Die Erläuterungen zu den verschiedenen Dünger-Arten fand ich ebenfalls hilfreich. Vermutlich bleibe ich trotzdem beim bewährten Langzeitdünger, aber das Wissen kann ja auch nichts schaden:

  • Stickstoffhaltige Dünger wie Hornspäne bewirken ein starkes Wachstum.
  • Phosphordünger fördern gezielt die Blüten- und Fruchtbildung.

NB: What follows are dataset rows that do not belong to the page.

/-- The function enters RUNNING (R358): the free phase of an interrupted re-shard comes before intake (R291). -/
def enterRunning (s : State) (n c : Nat) : State :=
  let s := modFn s n (fun x => { x with loadPass := false, cancelled := false, lastC := s.counter })
  let s := setFnState (setFnF s n FN_STATE_START_STATUS 1) n 2
  let s := sendReports (twinEnter (showRates (watchUpdate s)) n) n
  let s := reshardResume s n
  if (fnSt s n).role ≠ 1 then s
  else if (fnSt s n).plan.isSome then modFn s n (fun x => { x with intakeFrom := some c })
  else enterIntake s n c

/-- Formatting is done, or none was due: the second test under AT, the load pass or the first intake there, and the start
barrier under BARRIER (R187, R188, R456). A hot spare runs nothing (R261). -/
def startBarrier (s : State) (n : Nat) : State :=
  let x := fnSt s n
  match x.wheel with
  | none => s
  | some w =>
    if x.role = 2 then enterRunning s n s.counter
    else if forceF s n FN_WHEEL_CTRL_START_MODE = 1 then
      if startPast s n then endRestart s n 0x0A
      else if x.loads.isEmpty then enterRunning s n (startValue s n)
      else modFn s n (fun x => { x with loadPass := true, passFrom := some (startValue s n) })
    else
      let v := w.scheduleId ^^^ w.lenLog2
      collOpen s n 5 4 [v, v]

/-- A START write (R358). -/
def startFn (s : State) (n : Nat) : State :=
  if n = 0 then s
  else if stateOf s n = 3 then setFnF s n FN_STATE_START_STATUS 0
  else if stateOf s n ≠ 1 ∨ isStarting s n = true then s
  else
    let old := fnSt s n
    let badD := match old.staged, old.manifest with
      | some m, some o => decide (m.d ≠ o.d) && decide (fnF s n FN_STATE_STATUS_PENDING ≠ 0)
      | _, _ => false
    let s := showRoute (showImages (applyStaged s n badD) n) n
    let x := restartRecord s (fnSt s n)
    match (restartTests s n old x badD).find? (fun t => t.2) with
    | some (code, _) =>
      let s := if code = 0x0C then flagF s pgPort PORT_WATCH_STATUS_FULL else s
      showManifest (setFnF s n FN_STATE_START_STATUS code) n
    | none =>
      match x.manifest, grpOf x with
      | some m, some g =>
        let due := if x.role = 2 then 0 else formatDue x.fmtKey (keyFor m g)
        let x : FnSt := { x with
          fresh := false
          step := if x.fresh then m.startStep + 1 else x.step
          opened := x.opened && !x.fresh
          chain := if x.fresh && x.anchor then 0 else x.chain
          attempt := if x.fresh then 0 else x.attempt
          formatting := decide (due ≠ 0)
          formatGradOnly := decide (due = 1)
          loadPass := false, passFrom := none, intakeFrom := none, rerunDue := false, groupDone := false
          devSeq := 0, devLost := 0, digSeq := 0, slips := 0
          lastC := s.counter, snapAt := none, reload := none }
        let s := setFnSt s n x
        let s := abortOver (if x.cancelled then s else setFnF s n FN_FIFE_STATUS_OPEN 0) n
        let s := setFnF (setFnF s n FN_STATE_START_STATUS 2) n FN_STATE_ABORT_CAUSE 0
        let s := setFnF (setFnF s n FN_FIFE_STATUS_PATH_ACTIVE (startPath s n)) n FN_INTAKE_STATUS_ATTEMPT (nextAttempt (fnSt s n))
        let s := setFnF s n FN_MEMB_STATUS_CONTRACTED 0
        let s := twinRestart (showRetained s n) n
        if due ≠ 0 then setFnF s n FN_CODE_STATUS_FORMATTING 1 else startBarrier s n
      | _, _ => s

/-- Every state leaf's working copy is written into the slots of a new layout from its master (R57, R84). -/
def rewriteCopies (s : State) (n : Nat) (m : Manifest) : State :=
  (stateRows (fnSt s n)).foldl (fun s q =>
    let slot := slotRead s n 0 0 q.1
    if pmKind slot ≠ 1 then s
    else if m.d = 0 then emitWcAt s n m q.2 (slotBody slot) (pmStamp slot) 0
    else emitWcAt s n m q.2 (slotBody slot) ((fnSt s n).step - 1) ((fnSt s n).step % 2)) s

/-- FORMAT_COMPLETE: the areas that a restart formats are written (R57). -/
def formatComplete (s : State) (n : Nat) : State :=
  let x := fnSt s n
  match x.manifest, grpOf x with
  | some m, some g =>
    if x.formatting && isStarting s n then
      let s := if x.formatGradOnly then rewriteCopies (formatGrads s n m g) n m else formatAll s n m g
      let s := modFn s n (fun x => { x with formatting := false, fmtKey := some (keyFor m g), sealedPasses := 0 })
      startBarrier (setFnF s n FN_CODE_STATUS_FORMATTING 0) n
    else s
  | _, _ => s

/-- The start barrier closed at C with its two values (R187, R188, R456). -/
def startClosed (s : State) (n c : Nat) (vals : List Nat) : State :=
  if !isStarting s n then s
  else if vals[0]? ≠ vals[1]? then endRestart s n 0x0F
  else if (fnSt s n).loads.isEmpty then enterRunning s n (c + startMargin s n)
  else modFn s n (fun x => { x with loadPass := true, passFrom := some (c + startMargin s n) })

/-- The start barrier was answered CONFLICT (R455). -/
def startConflict (s : State) (n : Nat) : State := if isStarting s n then endRestart s n 3 else s

end Sys2Proof.Machine
end

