/-- CONTRACT (R287): all entries or none; drops accumulate. -/
def cmdContract (n : Nat) (b : HostRead) (s : State) (e : List Byte) : State × Nat × Nat :=
  let count := field e 0x10 8
  withBuf s b (8 * count) (fun l =>
    let x := fnSt s n
    let es := (List.range count).map (fun i => (l.drop (8 * i)).take 8)
    let next := es.foldl (fun (t : Option (Tab Nat)) r =>
      let k := field r 0 4
      match t, (myBuckets x).find? (fun q => decide (q.1 = k)) with
      | some t, some q =>
        let now := tabGet q.2.expected t k
        if field r 6 2 = 0 ∧ field r 4 2 ≤ now then
          (if field r 4 2 = 0 then some t else some (tabPut t k (some (now - field r 4 2)))) else none
      | _, _ => none) (some x.contractNext)
    match next with
    | some t => (modFn s n (fun x => { x with contractNext := t }), 0, 0)
    | none => (s, 1, 0))

/-- RESHARD (R288, R289). -/
def cmdReshard (n : Nat) (b : HostRead) (s : State) (e : List Byte) : State :=
  let x := fnSt s n
  let done := fun (st : Nat) => complete s n (eTag e) 0x15 st 0
  if field e 0x10 8 = 0 then done 0 else
  match hostBuf s b (field e 0x10 8), x.manifest with
  | none, _ => done 0x0E
  | some _, none => done 1
  | some l, some old =>
    if !planHeaderOk l old.digest then done 1 else
    let mb := planManifest l
    let wb := planWheel l
    let new := parseManifest mb
    let w := parseWheel wb
    let parts := planParts l
    let mvs := planMoves l
    if (manifestFailing mb).isNone && manifestKeeps old new && decide (fnF s n FN_STATE_STATUS_PENDING = 0) && (wheelFailing wb).isNone &&
        !wheelFails s n { x with manifest := some new, wheel := some w } && movesOk x old new parts mvs && partsOk s x old parts mvs then
      match parts.findIdx? (fun d => decide (dieBits d = selfDie s)) with
      | some me =>
        modFn (bgStart s n 0x15 (eTag e) 0) n (fun x => { x with
          plan := some ⟨parts, me, new, w, mvs, 0, 0, 0, [], [], false, [], [], []⟩ })
      | none => done 1
    else done 1

/-! ### Floor, reload and remap commands -/

/-- SNAPSHOT (R302). -/
def cmdSnapshot (n : Nat) (s : State) (e : List Byte) : State :=
  let step := field e 8 8
  if step ≤ (fnSt s n).step then complete s n (eTag e) 0x18 1 8
  else modFn (bgStart s n 0x18 (eTag e) step) n (fun x => { x with snapAt := some (step, 0) })

/-- FLOOR_FORMAT (R299). -/
def cmdFloorFormat (n : Nat) (fails : List Nat) (s : State) (e : List Byte) : State :=
  bgComplete (floorFormat (bgStart s n 0x19 (eTag e) 0) fails) n 0x19 0 0

/-- FLOOR_LIST: the three parts of the newest catalog (R298, R372). -/
def cmdFloorList (n : Nat) (s : State) (e : List Byte) : State × Nat × Nat :=
  let b := s.floor.sysBand
  match (scanBand s b (fun p => !bit (bandAt s b).bad (blockBit p))).1 with
  | some parts => putBuf s n (field e 8 8) (parts.map (fit 65536)).flatten (field (parts.headD []) 8 8)
  | none => (s, 2, 0)

/-- RELOAD (R320): the command runs in the background once its plan is accepted. -/
def cmdReload (n : Nat) (b : HostRead) (s : State) (e : List Byte) : State :=
  if field e 0x10 8 = 0 then complete s n (eTag e) 0x1B 0 0 else
  match hostBuf s b (field e 0x10 8) with
  | none => complete s n (eTag e) 0x1B 0x0E 0
  | some l =>
    let r := reloadTry s n l
    if r.1 = 0 then todo (bgStart r.2 n 0x1B (eTag e) 0) (.startCheck n) else complete s n (eTag e) 0x1B r.1 0

/-- CLEAR_REMAP (R342). -/
def cmdClearRemap (s : State) (e : List Byte) : State × Nat × Nat :=
  let r := clearRemap s (4 * field e 8 1 + field e 9 1) (field e 0xA 2)
  (r.1, 0, r.2)

/-- TWIN_REPORT (R435). -/
def cmdTwinReport (n : Nat) (s : State) (e : List Byte) : State × Nat × Nat :=
  match s.twin.report with
  | some r => putBuf s n (field e 8 8) r 0
  | none => (s, 2, 0)

/-! ### MRAM and firmware commands (Table 14.9) -/

/-- NVM_STORE and NVM_CLEAR. -/
def cmdStore (s : State) (e : List Byte) : State := storeStart (bgStart s 0 (eOp e) (eTag e) 0) (eOp e) (field e 8 2)

/-- LOG_READ. -/
def cmdLogRead (s : State) (e : List Byte) : State × Nat × Nat :=
  putBuf s 0 (field e 8 8) (logRead s (field e 0x10 4) (field e 0x14 4)) (field e 0x14 4)

/-- FW_DOWNLOAD. -/
def cmdDownload (b : HostRead) (s : State) (e : List Byte) : State × Nat × Nat := withBuf s b 4096 (fun l => fwDownload s (field e 0x10 4) l)

/-- FW_VERIFY and FW_ACTIVATE begin. -/
def cmdVerify (s : State) (e : List Byte) : State := fwStage (bgStart s 0 0x34 (eTag e) 0) 2 (inactiveSlot s.nvm.boot)
def cmdActivate (s : State) (e : List Byte) : State := fwStage (bgStart s 0 0x35 (eTag e) 0) 3 (inactiveSlot s.nvm.boot)

/-- FW_CONFIRM and FW_ABANDON. -/
def cmdConfirm (s : State) (_e : List Byte) : State × Nat × Nat :=
  let s := fwConfirm s
  (s, 0, s.nvm.boot.minSvn)
def cmdAbandon (s : State) (e : List Byte) : State := fwAbandon (bgStart s 0 0x37 (eTag e) 0)

/-- KEY_ADD and KEY_REVOKE. -/
def cmdKeyAdd (b : HostRead) (s : State) (_e : List Byte) : State × Nat × Nat := withBuf s b 320 (fun l => keyAdd s l)
def cmdKeyRevoke (s : State) (e : List Byte) : State × Nat × Nat := keyRevoke s (field e 8 1)

end Sys2Proof.Machine
end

  • Kali sorgt für Stabilität der Pflanzen gegen Hitze, Kälte und Trockenheit. Kalk macht durch die Anhebung des pH-Wertes im Boden vorhandene Nährstoffe für die Pflanzen verfügbar und wirkt positiv auf die Bodenstruktur. Das ist besonders für z.B. Lavendel und Salbei wichtig.
  • Die meisten langjährigen Kräuter benötigen eine ausgewogene, zurückhaltende Düngung. Der Biogartenversand empfiehlt dafür Malzkeimpellets oder etwas Rinderdung oder verrotteten Schafsmist. (Wow, was man alles machen kann…)

Viel Erfolg beim Ausprobieren!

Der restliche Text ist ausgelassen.